# [What is being asked]
Here is the task for the records below: repeat exactly the lines from the one with "is accepted, as" to the one with "(36, .real (-500)", both included, and nothing else.

Input START

-- ==== Sys2Proof/Machine/Image.lean ====
section
/-! DEFINITION. Images: the container, signature and directory checks that model and block images share, and the
checks of a model's records, references, topology and counts (R65 to R71, R274). -/

namespace Sys2Proof.Machine

/-- One failure of a validation: code, element ID, field offset (R69). -/
abbrev VFail := Nat × Nat × Nat

/-- A failure that concerns no element. -/
def failCode (code : Nat) : VFail := (code, refNone, 0)

/-- A failure where a condition does not hold. -/
def failUnless (ok : Bool) (f : VFail) : List VFail := if ok then [] else [f]

/-! ### Container (checks 1 to 4 of R69) -/

/-- An image kind: model or block image, with the base of its codes. -/
structure ImageKind where
  magic : Nat
  itype : Nat
  base : Nat
  maxLen : Nat
  maskBits : Nat
  sections : List Nat
  needed : List Nat
  reserved60 : Bool

/-- Model images (R65, R66). -/
def modelImage : ImageKind :=
  { magic := 0x4D4E544F, itype := 3, base := 0x0100, maxLen := 134217728, maskBits := 3
    sections := [1, 2, 3, 4, 5, 6, 7, 8, 9, 0x10, 0x20], needed := [], reserved60 := true }

/-- Block images (R274, R275). -/
def blockImage : ImageKind :=
  { magic := 0x42494D47, itype := 4, base := 0x1100, maxLen := 67108864, maskBits := 7
    sections := [0x101, 0x102, 0x103, 0x104, 0x105, 0x106, 0x107, 0x120]
    needed := [0x101, 0x102, 0x103, 0x104, 0x105, 0x106, 0x107], reserved60 := false }

/-- Bit of VARIANT_MASK of this variant. -/
def State.variantBit (s : State) : Nat :=
  match s.ident.variant with | .q8260 => 0 | .q8230 => 1 | .q8200 => 2

/-- Serial of an image. -/
def imgSerial (b : List Byte) : Nat := leAt b 16 4

/-- Key of an image. -/
def imgKey (b : List Byte) : U64 := BitVec.ofNat 64 (leAt b 32 8)

/-- SIG_KEY_LABEL of an image. -/
def imgLabel (b : List Byte) : U64 := BitVec.ofNat 64 (leAt b 48 8)

/-- Check 1: the container (R69, R71); 0 where it passes. Of two fields that fail, the order of the codes decides which is
reported, so that MIN_FW comes before the ranges of serial, key and section count: DESIGN CHOICE (log entry 67). -/
def State.containerCode (s : State) (k : ImageKind) (b : List Byte) : Nat :=
  let mask := leAt b 7 1
  if leAt b 0 4 != k.magic || leAt b 4 2 != 1 || leAt b 6 1 != k.itype then k.base + 1
  else if leAt b 8 4 != b.length || decide (k.maxLen < b.length) then k.base + 2
  else if leAt b 56 4 != (crc32 (b.take 56)).toNat || leAt b 14 2 != 0 || (k.reserved60 && leAt b 60 4 != 0) ||
      mask &&& k.maskBits != mask then k.base + 3
  else if !bitOf mask s.variantBit then k.base + 4
  else if s.ident.fw.toNat < leAt b 20 4 then k.base + 5
  else if imgSerial b = 0 || imgKey b == 0#64 || leAt b 12 2 < 1 || 16 < leAt b 12 2 ||
      (!k.reserved60 && leAt b 40 4 == 0) then k.base + 6
  else 0

/-- Check 2: the signature (R67). -/
def State.signatureCode (s : State) (k : ImageKind) (b : List Byte) : Nat :=
  let body := b.take (b.length - 104)
  let sig := b.drop (b.length - 104)
  match s.keyFor (imgLabel b) 3 with
  | none => k.base + 0x11
  | some key =>
    if leAt sig 0 2 = 1 && leAt sig 2 6 = 0 && Config.ecdsaOk key body (sig.drop 8) then 0 else k.base + 0x12

/-- Directory entry `i`: SECT_TYPE, OFFSET, LENGTH, CRC, and its reserved field (R66). -/
def dirEntry (b : List Byte) (i : Nat) : Nat × Nat × Nat × Nat × Nat :=
  let o := 64 + 16 * i
  (leAt b o 2, leAt b (o + 4) 4, leAt b (o + 8) 4, leAt b (o + 12) 4, leAt b (o + 2) 2)

/-- The directory of an image. -/
def imgDir (b : List Byte) : List (Nat × Nat × Nat × Nat × Nat) := (List.range (leAt b 12 2)).map (dirEntry b)

/-- The bytes of a section; none where the image has no such section. -/
def imgSection (b : List Byte) (ty : Nat) : Option (List Byte) :=
  ((imgDir b).find? (fun e => e.1 == ty)).map (fun e => (b.drop e.2.1).take e.2.2.1)

/-- Two sections do not overlap. -/
def apart (x y : Nat × Nat × Nat × Nat × Nat) : Bool :=
  decide (x.2.1 + x.2.2.1 ≤ y.2.1) || decide (y.2.1 + y.2.2.1 ≤ x.2.1)

/-- Every pair of a list stands in a relation. -/
def pairsOk {α : Type} (f : α → α → Bool) : List α → Bool
  | [] => true
  | x :: r => r.all (f x) && pairsOk f r

/-- Check 4: the directory and the section CRCs (R66; log entry 48). A section that is present and empty is accepted, as
the rule gives it no code: DESIGN CHOICE (log entry 67). -/
def directoryCode (k : ImageKind) (b : List Byte) : Nat :=
  let d := imgDir b
  let lo := 64 + 16 * d.length
  let hi := b.length - 104
  let ok := fun (e : Nat × Nat × Nat × Nat × Nat) =>
    k.sections.contains e.1 && decide (lo ≤ e.2.1) && decide (e.2.1 + e.2.2.1 ≤ hi) && e.2.1 % 8 == 0 &&
      e.2.2.2.2 == 0
  if !(d.all ok) || !pairsOk apart d || !pairsOk (fun x y => x.1 != y.1) d ||
      !(k.needed.all (fun t => d.any (fun e => e.1 == t))) then k.base + 0x31
  else if d.all (fun e => (crc32 ((b.drop e.2.1).take e.2.2.1)).toNat == e.2.2.2.1) then 0
  else k.base + 0x32

/-- Checks 1 to 4 in order; the first that fails ends the load (R69). -/
def State.imageCode (s : State) (k : ImageKind) (floor : Nat) (b : List Byte) : Nat :=
  let c1 := s.containerCode k b
  let c2 := s.signatureCode k b
  if c1 != 0 then c1
  else if c2 != 0 then c2
  else if imgSerial b < floor then k.base + 0x21
  else directoryCode k b

/-- The completion status of a code (R70, R71, R276). -/
def codeStatus (code : Nat) : Nat :=
  if code = 0 then St.OK
  else if [0x0111, 0x0112, 0x1111, 0x1112].contains code then St.SIGNATURE
  else if [0x0101, 0x0102, 0x0103, 0x0104, 0x0105, 0x0106, 0x0132, 0x0201, 0x0205, 0x0206, 0x1101, 0x1102, 0x1103,
      0x1104, 0x1105, 0x1106, 0x1132, 0x1203, 0x1209].contains code then St.RANGE
  else St.DISAGREE

/-! ### Records (check 5) -/

/-- Record size of a type (R41). -/
def recSize : Nat → Nat
  | 1 => 48 | 2 => 56 | 3 => 72 | 4 => 76 | 5 => 64 | 6 => 52 | 7 => 48 | 8 => 40 | _ => 48

/-- Count limit of a type (R41). -/
def recLimit : Nat → Nat
  | 1 => 65536 | 2 => 131072 | 3 => 4096 | 4 => 256 | 5 => 64 | 6 => 2048 | 7 => 1024 | 8 => 16 | _ => 256

/-- A point reference. -/
def fPt : PKind := .natOr 32 0 262143 refNone

/-- A series reference. -/
def fSer : PKind := .natOr 32 0 255 refNone

/-- Fields of a type's record with their fixed ranges: offset, range (R47 to R59). Their width is the range's. -/
def recFields : Nat → List (Nat × PKind)
  | 1 => [(16, .nat 8 0 3), (20, .real (-40) 200), (24, .real (-40) 200), (28, .real 0 2500), (32, .real 0 2500),
      (36, .real (-500) 5000), (40, fPt), (44, fPt)]
  | 2 => [(24, .real 1 20000), (28, .real 20 1600), (32, .real (1/1000) 5), (36, .real 0 10), (40, fPt),
      (44, .real (-30) 40), (48, .real (1/10) 5000), (52, .nat 8 0 1)]
  | 3 => [(16, .nat 16 0 4095), (18, .nat 8 1 255), (19, .nat 8 0 2), (36, .real 0 20000), (40, .real 0 20000),
      (44, .real 40 130), (48, .real 2 20), (52, .real 5 60), (56, .real 2 15), (60, .real 0 10000), (64, .real 0 48)]
  | 4 => [(16, .nat 8 1 5), (32, .real 1 200000), (36, .realGE 0), (40, .real 1 200000), (44, .real 1 200000),
      (48, .finite), (52, .finite), (56, .finite), (60, fSer), (64, .real 0 1000), (68, .real 0 1000000),
      (72, .real (-10) 200)]
  | 5 => [(16, .nat 8 1 3), (28, .real 10 200000), (32, .finite), (36, .realGE 0), (40, .real 0 200000),
      (44, .real 0 200000), (48, .real 0 5), (52, .real (-5) 200), (56, .realGE (-1))]
  | 6 => [(28, .real 1 2500), (32, .real (1/10) 5000), (36, .real (1/10) 10000), (44, .real (1/5) (19/20)),
      (48, .natOr 16 0 1023 0xFFFF), (50, .nat 8 1 8)]
  | 7 => [(16, .nat 8 1 2), (24, .real (-100000) 100000), (28, .realGE (-100000)), (32, .real 0 100),
      (36, .real 0 10000), (44, fPt)]
  | 8 => [(16, .real 0 1000000), (20, .real 0 1000000), (24, fSer), (28, fSer), (32, fSer), (36, fPt)]
  | _ => [(16, .nat 8 1 3), (17, .nat 8 4 6), (24, .addr), (28, .nat 16 0 255), (32, .real (-1000000) 1000000),
      (36, .realGE (-1000000)), (40, .real (-10) 200), (44, .real (1/1000) 1000)]

/-- Reserved bytes and bits of a type's record: offset, width in bytes, mask of the reserved bits. -/
def recReserved : Nat → List (Nat × Nat × Nat)
  | 1 => [(17, 3, 0xFFFFFF)]
  | 2 => [(53, 1, 0xFC), (54, 2, 0xFFFF)]
  | 3 => [(18, 1, 0xFC)]
  | 4 => [(17, 3, 0xFFFFFF)]
  | 5 => [(17, 3, 0xFFFFFF)]
  | 6 => [(51, 1, 0xFF)]
  | 7 => [(17, 3, 0xFFFFFF)]
  | 8 => []
  | _ => [(18, 2, 0xFFFF), (30, 2, 0xFFFF)]

/-- Width of a field in bytes. -/
def fieldBytes (k : PKind) : Nat := match k with | .addr => 4 | k => k.width / 8

/-- Records of a section, cut at the record size, with fuel. -/
def cutRecs (n : Nat) : Nat → List Byte → List (List Byte)
  | 0, _ => []
  | _, [] => []
  | f + 1, b => b.take n :: cutRecs n f (b.drop n)

/-- The element records of an image, by type and index. -/
def imgElems (b : List Byte) : List (Nat × List (List Byte)) :=
  (List.range 9).map (fun t => (t + 1, match imgSection b (t + 1) with
    | some x => cutRecs (recSize (t + 1)) x.length x
    | none => []))

/-- Check 5 of one record, at its place in its section. -/
def recFails (ty idx : Nat) (r : List Byte) : List VFail :=
  let id := recId r
  failUnless (rU16 r 4 == recSize ty && r.length == recSize ty) (0x0201, id, 4) ++
  failUnless (rU8 r 6 == 1) (0x0201, id, 6) ++
  failUnless (id == ty * 2 ^ 24 + idx) (0x0202, id, 0) ++
  failUnless (recKey r != 0) (0x0203, id, 8) ++
  failUnless (rU8 r 7 &&& 3 == rU8 r 7) (0x0206, id, 7) ++
  ((recReserved ty).filter (fun x => leAt r x.1 x.2.1 &&& x.2.2 != 0)).map (fun x => (0x0206, id, x.1)) ++
  ((recFields ty).filter (fun x => !(x.2.ok (leAt r x.1 (fieldBytes x.2))))).map (fun x => (0x0205, id, x.1))

/-- Keys that stand in a list of keys before. -/
def repeats : List Nat → List (Nat × Nat) → List Nat
  | _, [] => []
  | seen, (k, id) :: r => if seen.contains k then id :: repeats seen r else repeats (k :: seen) r

/-! ### Tables (R61) -/

/-- The pairs of a table. -/
def tabPairs (b : List Byte) (n : Nat) : List (F32 × F32) :=
  (List.range n).map (fun k => (rF b (8 * k), rF b (8 * k + 4)))

/-- The tables of a section, with fuel. -/
def cutTabs : Nat → List Byte → List ModelTab
  | 0, _ => []
  | _, [] => []
  | f + 1, b =>
    let n := rU16 b 6
    { no := rU32 b 0, kind := rU16 b 4, pairs := tabPairs (b.drop 8) n } :: cutTabs f (b.drop (8 + 8 * n))

/-- The tables of an image. -/
def imgTabs (b : List Byte) : List ModelTab :=
  match imgSection b 0x10 with | some x => cutTabs x.length x | none => []

/-- N of each table of a section, and the pairs that the section holds of it, with fuel. -/
def tabLens : Nat → List Byte → List (Nat × Nat)
  | 0, _ => []
  | _, [] => []
  | f + 1, b => (rU16 b 6, min (rU16 b 6) ((b.length - 8) / 8)) :: tabLens f (b.drop (8 + 8 * rU16 b 6))

/-- The section holds every table whole: a head of 8 bytes and N pairs (R61). -/
def tabWhole (b : List Byte) (i : Nat) : Bool :=
  match imgSection b 0x10 with
  | some x => (match (tabLens x.length x)[i]? with | some l => l.1 == l.2 | none => false)
  | none => true

/-- Numbers do not rise. -/
def fallingQ : List Rat → Bool
  | a :: b :: r => decide (b ≤ a) && fallingQ (b :: r)
  | _ => true

/-- A table is well formed (R61). Everything that R61 says of a table fails as a malformed one, 16#0207, its number, its
kind, a number that is not finite and an hour outside the week among it: DESIGN CHOICE (log entry 67). -/
def tabOk (i : Nat) (t : ModelTab) : Bool :=
  let xs := t.pairs.map (fun p => p.1.rat)
  let ys := t.pairs.map (fun p => p.2.rat)
  t.no == i && decide (1 ≤ t.kind) && decide (t.kind ≤ 3) && decide (2 ≤ t.pairs.length) &&
  decide (t.pairs.length ≤ 256) && t.pairs.all (fun p => p.1.isFin && p.2.isFin) && risingQ xs &&
  (t.kind != 1 || (xs.headD 1 == 0 && fallingQ ys)) &&
  (t.kind != 2 || xs.all (fun x => decide (0 ≤ x) && decide (x < 168)))

/-! ### References (check 6) -/

/-- The model of an image, before its checks. -/
def imgModel (b : List Byte) : NetModel :=
  { serial := imgSerial b, key := imgKey b, varCount := leAt b 40 4, sigLabel := imgLabel b
    elems := ((imgElems b).map (fun x => x.2)).flatten, tabs := imgTabs b }

/-- The NETWORK of a node. -/
def nodeNet (m : NetModel) (n : Nat) : Option Nat := (findElem m n).map (fun r => rU8 r 16)

/-- A reference that is required: to an existing element of a type (R69, R71). -/
def refFails (m : NetModel) (r : List Byte) (o : Nat) (types : List Nat) (must : Bool) : List VFail :=
  let x := rU32 r o
  if x = refNone then (if must then [(0x0301, recId r, o)] else [])
  else if (findElem m x).isNone then [(0x0301, recId r, o)]
  else failUnless (types.contains (idType x)) (0x0302, recId r, o)

/-- A reference to a table of a kind. -/
def tabFails (m : NetModel) (r : List Byte) (o kind : Nat) (must : Bool) : List VFail :=
  let x := rU32 r o
  if x = refNone then (if must then [(0x0301, recId r, o)] else [])
  else match m.tabs[x]? with
    | none => [(0x0301, recId r, o)]
    | some t => failUnless (t.kind == kind) (0x0302, recId r, o)

/-- A node of one of the networks given. -/
def netFails (m : NetModel) (r : List Byte) (o : Nat) (nets : List Nat) : List VFail :=
  match nodeNet m (rU32 r o) with
  | some n => failUnless (idType (rU32 r o) != 1 || nets.contains n) (0x0302, recId r, o)
  | none => []

/-- Two nodes of the same network, the second on its return side (R51, R53, check 7). -/
def sidesFails (m : NetModel) (r : List Byte) (sup ret : Nat) : List VFail :=
  match nodeNet m (rU32 r sup), nodeNet m (rU32 r ret) with
  | some a, some b => failUnless (b == a + 1 || b % 2 != 1) (0x0312, recId r, ret)
  | _, _ => []

/-- Two nodes of one network and side. -/
def sameNetFails (m : NetModel) (r : List Byte) (x y : Nat) : List VFail :=
  match nodeNet m (rU32 r x), nodeNet m (rU32 r y) with
  | some a, some b => failUnless (a == b) (0x0312, recId r, y)
  | _, _ => []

Input END

# [Result]
/-- Check 4: the directory and the section CRCs (R66; log entry 48). A section that is present and empty is accepted, as
the rule gives it no code: DESIGN CHOICE (log entry 67). -/
def directoryCode (k : ImageKind) (b : List Byte) : Nat :=
  let d := imgDir b
  let lo := 64 + 16 * d.length
  let hi := b.length - 104
  let ok := fun (e : Nat × Nat × Nat × Nat × Nat) =>
    k.sections.contains e.1 && decide (lo ≤ e.2.1) && decide (e.2.1 + e.2.2.1 ≤ hi) && e.2.1 % 8 == 0 &&
      e.2.2.2.2 == 0
  if !(d.all ok) || !pairsOk apart d || !pairsOk (fun x y => x.1 != y.1) d ||
      !(k.needed.all (fun t => d.any (fun e => e.1 == t))) then k.base + 0x31
  else if d.all (fun e => (crc32 ((b.drop e.2.1).take e.2.2.1)).toNat == e.2.2.2.1) then 0
  else k.base + 0x32

/-- Checks 1 to 4 in order; the first that fails ends the load (R69). -/
def State.imageCode (s : State) (k : ImageKind) (floor : Nat) (b : List Byte) : Nat :=
  let c1 := s.containerCode k b
  let c2 := s.signatureCode k b
  if c1 != 0 then c1
  else if c2 != 0 then c2
  else if imgSerial b < floor then k.base + 0x21
  else directoryCode k b

/-- The completion status of a code (R70, R71, R276). -/
def codeStatus (code : Nat) : Nat :=
  if code = 0 then St.OK
  else if [0x0111, 0x0112, 0x1111, 0x1112].contains code then St.SIGNATURE
  else if [0x0101, 0x0102, 0x0103, 0x0104, 0x0105, 0x0106, 0x0132, 0x0201, 0x0205, 0x0206, 0x1101, 0x1102, 0x1103,
      0x1104, 0x1105, 0x1106, 0x1132, 0x1203, 0x1209].contains code then St.RANGE
  else St.DISAGREE

/-! ### Records (check 5) -/

/-- Record size of a type (R41). -/
def recSize : Nat → Nat
  | 1 => 48 | 2 => 56 | 3 => 72 | 4 => 76 | 5 => 64 | 6 => 52 | 7 => 48 | 8 => 40 | _ => 48

/-- Count limit of a type (R41). -/
def recLimit : Nat → Nat
  | 1 => 65536 | 2 => 131072 | 3 => 4096 | 4 => 256 | 5 => 64 | 6 => 2048 | 7 => 1024 | 8 => 16 | _ => 256

/-- A point reference. -/
def fPt : PKind := .natOr 32 0 262143 refNone

/-- A series reference. -/
def fSer : PKind := .natOr 32 0 255 refNone

/-- Fields of a type's record with their fixed ranges: offset, range (R47 to R59). Their width is the range's. -/
def recFields : Nat → List (Nat × PKind)
  | 1 => [(16, .nat 8 0 3), (20, .real (-40) 200), (24, .real (-40) 200), (28, .real 0 2500), (32, .real 0 2500),
      (36, .real (-500) 5000), (40, fPt), (44, fPt)]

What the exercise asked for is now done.